The word "List" occurs in some of the lines below; copy each of those lines.

[Saved entries]
# # # #

/-- R95, R96, R98, R170, R171, R180: transfer slots hand values between groups; `seam` opens a seam; `mend` goes on where the lanes
owe it nothing, waits for the lanes still expected, and the last arrival merges; a lost reconvergence is released.

R98, R216: when every fragment of a group waits at a seam and none of them runs a handler, the PART seam of lowest index merges its arrivals, LOST is set and
`%seamrel` counts. -/
def Obligations.TransferSlotsAndSeamsComplete : Prop :=
  (∀ (s : State) (x : Fin 16) (j : Fin 8) (delta : BitVec 5), s.Ready →
    let slot := s.tm.xs.getD x.val XSlot.empty
    let seam := s.gp.seams.getD j.val Seam.idle
    let arrived := seam.arrived ||| s.fr.mask
    (s.OperandsOf false (.of 1 0) → slot.full = false → s.before (fun w => w == .xslot x.val true) = false →
      ∃ t, exec (.xput x) s = .next t ∧
        Completes 4 s (t.setTm { t.tm with xs := s.tm.xs }) (fun l => { l with stk := l.stk.tail }) id ∧
        let vs := (List.range 32).map fun i => if inMask s.fr.mask i then (s.laneVals i).headD 0 else slot.vals.getD i 0
        t.tm.xs = s.tm.xs.set x.val { vals := vs, wmask := s.fr.mask, full := true, pts := s.fr.pts }) ∧
    (s.RoomOf false (.of 0 1) → slot.full = true → s.before (fun w => w == .xslot x.val false) = false →
      ∃ t, exec (.xget x) s = .next t ∧
        Completes 4 s (t.setTm { t.tm with xs := s.tm.xs }) (fun l => { l with
          stk := (if inMask slot.wmask l.ix then slot.vals.getD l.ix 0 else 0) :: l.stk }) id ∧
        t.tm.xs = s.tm.xs.set x.val { slot with full := false } ∧ t.fr.pts = max s.fr.pts slot.pts) ∧
    (seam.st = .idle → ∃ t, exec (.seam j) s = .next t ∧ Completes 4 s (t.setGp { t.gp with seams := s.gp.seams }) id id ∧
      t.gp.seams = s.gp.seams.set j.val
        { st := .opened, expect := s.fr.mask, arrived := 0, dl := s.laneDepth, ds := s.fr.sstk.length }) ∧
    (seam.st ≠ .idle → s.laneDepth = seam.dl → s.fr.sstk.length = seam.ds → ∃ t, exec (.seam j) s = .next t ∧
      Completes 4 s (t.setGp { t.gp with seams := s.gp.seams }) id id ∧
      t.gp.seams = s.gp.seams.set j.val { seam with expect := seam.expect ||| s.fr.mask }) ∧
    (seam.st = .idle ∨ s.fr.mask &&& seam.expect = 0 → ∃ t, exec (.mend j delta) s = .next t ∧ Completes 4 s t id id) ∧
    (seam.st ≠ .idle → s.fr.mask &&& seam.expect ≠ 0 → (s.laneDepth : Int) = seam.dl + delta.toInt → s.fr.sstk.length = seam.ds →
      (seam.expect &&& ~~~arrived ≠ 0 → ∃ t, exec (.mend j delta) s = .next t ∧ t.fr.wait = .seam j.val ∧
        t.gp.seams = s.gp.seams.set j.val { seam with st := .part, arrived := arrived } ∧
        GoesTo s.fr.pc s ((t.setGp { t.gp with seams := s.gp.seams }).setFr { t.fr with wait := .none }) id id) ∧
      (seam.expect &&& ~~~arrived = 0 → s.gp.frs.all (fun f => f.wait != .seam j.val || f.lc == 0) = true →
        ∃ t, exec (.mend j delta) s = .next t ∧
          let there := s.gp.frs.filter fun f => f.mask != 0 && f.wait == .seam j.val
          t.fr.mask = there.foldl (fun m f => m ||| f.mask) s.fr.mask ∧ t.fr.pc = s.fr.pc + 4 ∧ t.fr.wait = .none ∧
          t.fr.pts = there.foldl (fun p f => max p f.pts) s.fr.pts ∧ t.gp.seams = s.gp.seams.set j.val Seam.idle ∧
          t.fr.region.entryPc = s.fr.pc + 4 ∧ t.gp.lanes.map Lane.regs = s.gp.lanes.map Lane.regs ∧ SameBytes s t ∧
          SameModule s t))) ∧
  (∀ (s : State) (j : Nat) (f : Frag) (fs : List Frag), s.tm.live = true → s.gp.alive = true → j < 8 →
    s.gp.allFrags.all (fun f => f.trap.isNone && match f.wait with | .seam _ => true | _ => false) = true →
    (s.gp.seamAt j).st = .part → (∀ k < j, (s.gp.seamAt k).st ≠ .part) → s.gp.parkedAtSeam j = f :: fs →
    ∃ t, exec (.lostReconvergenceRelease s.tm.core s.gp.gslot) s = .next t ∧ t.gp.lost = true ∧
      t.gp.seamrel = s.gp.seamrel + 1 ∧ t.gp.seams = s.gp.seams.set j Seam.idle ∧ t.fr.wait = .none ∧
      t.fr.mask = (f :: fs).foldl (fun m x => m ||| x.mask) f.mask ∧ SameBytes s t ∧ SameModule s t)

# # # #

> EXERCISE OUTPUT:
        let vs := (List.range 32).map fun i => if inMask s.fr.mask i then (s.laneVals i).headD 0 else slot.vals.getD i 0
  (∀ (s : State) (j : Nat) (f : Frag) (fs : List Frag), s.tm.live = true → s.gp.alive = true → j < 8 →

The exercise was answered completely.